Niall:
I agree with you and with Rich on this, in general ... there is way more emphasis on aesthetics and style than there used to be. I wouldn't go as far as Rich that no course before W.W. II thought about anything but substance -- Dr. MacKenzie surely did, and so did Stanley Thompson -- but he is probably right about all the old Scots professionals turned designers, at least.
I'm not sure whom to blame for starting this. I remember Pete Dye saying thirty years ago that clients nowadays wanted every hole on the golf course to be a postcard view -- but Mr. Dye said it with disdain, whereas Tom Fazio seemed to embrace the same demand. Fazio was also the first architect to base his success on rankings, rather than on having tournaments hosted on his courses, so maybe we should blame GOLF DIGEST, who made "Aesthetics" one of the seven deadly sins for which golf courses get ranking points.

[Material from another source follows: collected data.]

-- ==== Sys2Proof/Laws/OnlyCommit.lean ====
section
/-!
SUPPORT. What the functions of Machine/Commit.lean may change (`Only` of Laws/Only.lean).
-/
namespace Sys2Proof.Machine
set_option Elab.async false

theorem State.markRoutes_only (s_a old_a l_a salvo_a boundary_a) : Only ⟨[.ridge], [Obj.routeTakenAt, Obj.routeSalvo], []⟩ s_a (State.markRoutes s_a old_a l_a salvo_a boundary_a) := by
  unfold State.markRoutes
  refine Only.foldl (fun u1 x2 => ?_) ?_
  · extract_lets +onlyGivenNames x3
    refine Only.ite ?_ ?_
    · refine Only.seq (State.setDst_only ..) ?_ (by decide)
      refine Only.seq (State.setN_only ..) ?_ (by decide)
      refine Only.seq (State.setN_only ..) ?_ (by decide)
      exact Only.refl _ _
    · exact Only.refl _ _
  · exact Only.refl _ _

theorem State.markLabels_only (s_a old_a boundary_a) : Only ⟨[.ridge], [], []⟩ s_a (State.markLabels s_a old_a boundary_a) := by
  unfold State.markLabels
  refine Only.ite ?_ ?_
  · exact Only.refl _ _
  · refine Only.foldl (fun u1 x2 => ?_) ?_
    · extract_lets +onlyGivenNames x3
      refine Only.ite ?_ ?_
      · exact Only.refl _ _
      · refine Only.seq (State.setDst_only ..) ?_ (by decide)
        exact Only.refl _ _
    · exact Only.refl _ _

theorem State.moveStores_only (s_a old_a) : Only ⟨[.ridge], [], []⟩ s_a (State.moveStores s_a old_a) := by
  unfold State.moveStores
  refine Only.foldl (fun u1 x2 => ?_) ?_
  · extract_lets +onlyGivenNames x3
    refine Only.ite ?_ ?_
    · refine Only.seq (State.setSrc_only ..) ?_ (by decide)
      exact Only.refl _ _
    · refine Only.seq (State.setSrc_only ..) ?_ (by decide)
      exact Only.refl _ _
  · exact Only.refl _ _

theorem State.unuseDst_only (s_a d_a) : Only ⟨[.ridge], [Obj.dstState, Obj.dstFormatLive], []⟩ s_a (State.unuseDst s_a d_a) := by
  unfold State.unuseDst
  refine Only.ite ?_ ?_
  · exact Only.refl _ _
  · refine Only.seq (State.setDst_only ..) ?_ (by decide)
    refine Only.seq (State.setN_only ..) ?_ (by decide)
    refine Only.seq (State.setN_only ..) ?_ (by decide)
    exact Only.refl _ _

theorem State.meetCommit_only (s_a old_a changes_a boundary_a) : Only ⟨[.out, .fresh, .objs, .pinned, .regs, .ev, .flashJournal, .sdiRx, .ridge, .cq, .media, .au, .mor, .diskJournal], [], []⟩ s_a (State.meetCommit s_a old_a changes_a boundary_a) := by
  unfold State.meetCommit
  refine Only.ite ?_ ?_
  · exact Only.refl _ _
  · extract_lets +onlyGivenNames x1
    have hx1 : Only ⟨[.out, .fresh, .objs, .pinned, .regs, .ev, .flashJournal, .sdiRx, .ridge, .cq, .media, .au, .mor, .diskJournal], [], []⟩ s_a x1 := by
      subst x1
      refine Only.seq (State.moveStores_only ..) ?_ (by decide)
      exact Only.refl _ _
    clear_value x1
    extract_lets +onlyGivenNames x2
    extract_lets +onlyGivenNames x3
    have hx3 : Only ⟨[.out, .fresh, .objs, .pinned, .regs, .ev, .flashJournal, .sdiRx, .ridge, .cq, .media, .au, .mor, .diskJournal], [], []⟩ s_a x3 := by
      subst x3
      refine Only.foldl (fun u4 x5 => ?_) ?_
      · refine Only.seq (State.refreshLane_only ..) ?_ (by decide)
        exact Only.refl _ _
      · exact hx1
    clear_value x3
    extract_lets +onlyGivenNames x6
    have hx6 : Only ⟨[.out, .fresh, .objs, .pinned, .regs, .ev, .flashJournal, .sdiRx, .ridge, .cq, .media, .au, .mor, .diskJournal], [], []⟩ s_a x6 := by
      subst x6
      refine Only.foldl (fun u7 x8 => ?_) ?_
      · refine Only.seq (State.regroup_only ..) ?_ (by decide)
        exact Only.refl _ _
      · exact hx3
    clear_value x6
    extract_lets +onlyGivenNames x9
    have hx9 : Only ⟨[.out, .fresh, .objs, .pinned, .regs, .ev, .flashJournal, .sdiRx, .ridge, .cq, .media, .au, .mor, .diskJournal], [], []⟩ s_a x9 := by
      subst x9
      refine Only.seq (State.portCommit_only ..) ?_ (by decide)
      refine Only.seq (State.cirqueCommit_only ..) ?_ (by decide)
      exact hx6
    clear_value x9
    extract_lets +onlyGivenNames x10
    have hx10 : Only ⟨[.out, .fresh, .objs, .pinned, .regs, .ev, .flashJournal, .sdiRx, .ridge, .cq, .media, .au, .mor, .diskJournal], [], []⟩ s_a x10 := by
      subst x10
      refine Only.seq (State.txCommit_only ..) ?_ (by decide)
      refine Only.seq (State.rxCommit_only ..) ?_ (by decide)
      exact hx9
    clear_value x10
    extract_lets +onlyGivenNames x11
    have hx11 : Only ⟨[.out, .fresh, .objs, .pinned, .regs, .ev, .flashJournal, .sdiRx, .ridge, .cq, .media, .au, .mor, .diskJournal], [], []⟩ s_a x11 := by
      subst x11
      refine Only.seq (State.refreshSlots_only ..) ?_ (by decide)
      exact hx10
    clear_value x11
    extract_lets +onlyGivenNames x12
    have hx12 : Only ⟨[.out, .fresh, .objs, .pinned, .regs, .ev, .flashJournal, .sdiRx, .ridge, .cq, .media, .au, .mor, .diskJournal], [], []⟩ s_a x12 := by
      subst x12
      refine Only.seq (State.syncMembership_only ..) ?_ (by decide)
      refine Only.seq (State.corniceCommit_only ..) ?_ (by decide)
      exact hx11
    clear_value x12
    extract_lets +onlyGivenNames x13
    have hx13 : Only ⟨[.out, .fresh, .objs, .pinned, .regs, .ev, .flashJournal, .sdiRx, .ridge, .cq, .media, .au, .mor, .diskJournal], [], []⟩ s_a x13 := by
      subst x13
      refine Only.foldl (fun u14 x15 => ?_) ?_
      · refine Only.seq (State.refreshSrc_only ..) ?_ (by decide)
        exact Only.refl _ _
      · exact hx12
    clear_value x13
    extract_lets +onlyGivenNames x16
    have hx16 : Only ⟨[.out, .fresh, .objs, .pinned, .regs, .ev, .flashJournal, .sdiRx, .ridge, .cq, .media, .au, .mor, .diskJournal], [], []⟩ s_a x16 := by
      subst x16
      refine Only.seq (State.morCommit_only ..) ?_ (by decide)
      exact hx13
    clear_value x16
    extract_lets +onlyGivenNames x17
    have hx17 : Only ⟨[.out, .fresh, .objs, .pinned, .regs, .ev, .flashJournal, .sdiRx, .ridge, .cq, .media, .au, .mor, .diskJournal], [], []⟩ s_a x17 := by
      subst x17
      refine Only.foldl (fun u18 x19 => ?_) ?_
      · refine Only.seq (State.unuseDst_only ..) ?_ (by decide)
        exact Only.refl _ _
      · exact hx16
    clear_value x17
    refine Only.foldl (fun u20 x21 => ?_) ?_
    · refine Only.seq (State.refreshSdp_only ..) ?_ (by decide)
      exact Only.refl _ _
    · exact hx17

theorem State.dueWrites_only (s_a b_a) : Only ⟨[.frameWrites], [], []⟩ s_a (State.dueWrites s_a b_a).2 := by
  unfold State.dueWrites
  extract_lets +onlyGivenNames x1
  refine Only.mk2 ?_
  refine Only.seq (Only.upd (r := ⟨[.frameWrites], [], []⟩) (s := s_a) (fun p => by cases p <;> first | exact .inr rfl | exact .inl (by decide))) ?_ (by decide)
  exact Only.refl _ _

theorem State.flips_only (s_a l_a b_a) : Only ⟨[.objs, .cq], [], []⟩ s_a (State.flips s_a l_a b_a) := by
  unfold State.flips
  refine Only.foldl (fun u1 x2 => ?_) ?_
  · extract_lets +onlyGivenNames x3
    extract_lets +onlyGivenNames x4
    refine Only.ite ?_ ?_
    · extract_lets +onlyGivenNames x5
      have hx5 : Only ⟨[.objs, .cq], [], []⟩ u1 x5 := by
        subst x5
        refine Only.seq (State.toDefault_only ..) ?_ (by simp [Reach.le])
        exact Only.refl _ _
      clear_value x5
      refine Only.ite ?_ ?_
      · refine Only.seq (State.gfxFlip_only ..) ?_ (by decide)
        exact hx5
      · exact hx5
    · refine Only.ite ?_ ?_
      · extract_lets +onlyGivenNames x6
        have hx6 : Only ⟨[.objs, .cq], [], []⟩ u1 x6 := by
          subst x6
          refine Only.seq (State.toDefault_only ..) ?_ (by simp [Reach.le])
          exact Only.refl _ _
        clear_value x6
        refine Only.ite ?_ ?_
        · refine Only.seq (State.tableFlip_only ..) ?_ (by decide)
          exact hx6
        · exact hx6
      · exact Only.refl _ _
  · exact Only.refl _ _

theorem State.salvoDone_only (s_a n_a) : Only ⟨[.out, .objs, .pinned, .ev, .salvos, .flashJournal, .ridge, .cq, .diskJournal], [], [0x40000004, 0x40000008]⟩ s_a (State.salvoDone s_a n_a) := by
  unfold State.salvoDone
  extract_lets +onlyGivenNames x1
  extract_lets +onlyGivenNames x2
  have hx2 : Only ⟨[.out, .objs, .pinned, .ev, .salvos, .flashJournal, .ridge, .cq, .diskJournal], [], [0x40000004, 0x40000008]⟩ s_a x2 := by
    subst x2
    refine Only.seq (Only.upd (r := ⟨[.objs], [], []⟩) (s := s_a) (fun p => by cases p <;> first | exact .inr rfl | exact .inl (by decide))) ?_ (by decide)
    exact Only.refl _ _
  clear_value x2
  extract_lets +onlyGivenNames x3
  have hx3 : Only ⟨[.out, .objs, .pinned, .ev, .salvos, .flashJournal, .ridge, .cq, .diskJournal], [], [0x40000004, 0x40000008]⟩ s_a x3 := by
    subst x3
    refine Only.seq (State.flips_only ..) ?_ (by decide)
    refine Only.seq (State.markLabels_only ..) ?_ (by decide)
    refine Only.seq (State.markRoutes_only ..) ?_ (by decide)
    exact hx2
  clear_value x3
  extract_lets +onlyGivenNames x4
  have hx4 : Only ⟨[.out, .objs, .pinned, .ev, .salvos, .flashJournal, .ridge, .cq, .diskJournal], [], [0x40000004, 0x40000008]⟩ s_a x4 := by
    subst x4
    refine Only.seq (State.setSalvo_only ..) ?_ (by decide)
    exact hx3
  clear_value x4
  extract_lets +onlyGivenNames x5
  extract_lets +onlyGivenNames x6
  have hx6 : Only ⟨[.out, .objs, .pinned, .ev, .salvos, .flashJournal, .ridge, .cq, .diskJournal], [], [0x40000004, 0x40000008]⟩ s_a x6 := by
    subst x6
    refine Only.ite ?_ ?_
    · refine Only.seq (Only.upd (r := ⟨[.salvos], [], []⟩) (s := x4) (fun p => by cases p <;> first | exact .inr rfl | exact .inl (by decide))) ?_ (by decide)
      exact hx4
    · exact hx4
  clear_value x6
  extract_lets +onlyGivenNames x7
  refine Only.seq (State.raise_only ..) ?_ (by decide)
  refine Only.seq (State.journal_only ..) ?_ (by decide)
  refine Only.seq (State.bump_only ..) ?_ (by decide)
  exact hx6

theorem State.applyPoint_only (s_a b_a) : Only ⟨[.out, .objs, .pinned, .ev, .salvos, .frameWrites, .flashJournal, .ridge, .cq, .diskJournal], [], [0x40000004, 0x40000008]⟩ s_a (State.applyPoint s_a b_a) := by
  unfold State.applyPoint
  split
  rename_i v1 t2 e3
  have ht2 := Only.mono (b := ⟨[.out, .objs, .pinned, .ev, .salvos, .frameWrites, .flashJournal, .ridge, .cq, .diskJournal], [], [0x40000004, 0x40000008]⟩) (Only.snd e3 (State.dueWrites_only ..)) (by decide)
  extract_lets +onlyGivenNames x4
  have hx4 : Only ⟨[.out, .objs, .pinned, .ev, .salvos, .frameWrites, .flashJournal, .ridge, .cq, .diskJournal], [], [0x40000004, 0x40000008]⟩ s_a x4 := by
    subst x4
    refine Only.seq (Only.upd (r := ⟨[.objs], [], []⟩) (s := t2) (fun p => by cases p <;> first | exact .inr rfl | exact .inl (by decide))) ?_ (by decide)
    exact ht2
  clear_value x4
  extract_lets +onlyGivenNames x5
  have hx5 : Only ⟨[.out, .objs, .pinned, .ev, .salvos, .frameWrites, .flashJournal, .ridge, .cq, .diskJournal], [], [0x40000004, 0x40000008]⟩ s_a x5 := by
    subst x5
    refine Only.seq (State.flips_only ..) ?_ (by decide)
    exact hx4
  clear_value x5
  refine Only.foldl (fun u6 x7 => ?_) ?_
  · refine Only.seq (State.salvoDone_only ..) ?_ (by decide)
    exact Only.refl _ _
  · exact hx5

theorem State.executeBoundary_only (s_a b_a) : Only ⟨[.out, .fresh, .objs, .pinned, .regs, .ev, .salvos, .frameWrites, .flashJournal, .sdiRx, .ridge, .cq, .media, .au, .mor, .diskJournal], [], []⟩ s_a (State.executeBoundary s_a b_a) := by
  unfold State.executeBoundary
  extract_lets +onlyGivenNames x1
  refine Only.seq (State.keptWrites_only ..) ?_ (by decide)
  refine Only.seq (State.meetCommit_only ..) ?_ (by decide)
  refine Only.foldl (fun u2 x3 => ?_) ?_
  · refine Only.seq (State.applyPoint_only ..) ?_ (by decide)
    exact Only.refl _ _
  · exact Only.refl _ _

end Sys2Proof.Machine
end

What I tried to say gently in my parenthetical in my last post, was that it isn't just architects. You see the same emphasis on aesthetics in the conditioning of golf courses -- worrying more about uniform color and perfect turf from an aesthetic point of view, as opposed to just providing a good playing surface -- and in the long run that emphasis is costing the game a lot more than modern architecture does, because it affects even the older courses. Again, who is responsible for the trend? Superintendents point at course owners, course owners point at players, and the players don't seem to connect the dots between the perfect conditions they love and the high costs that are driving them out of the game.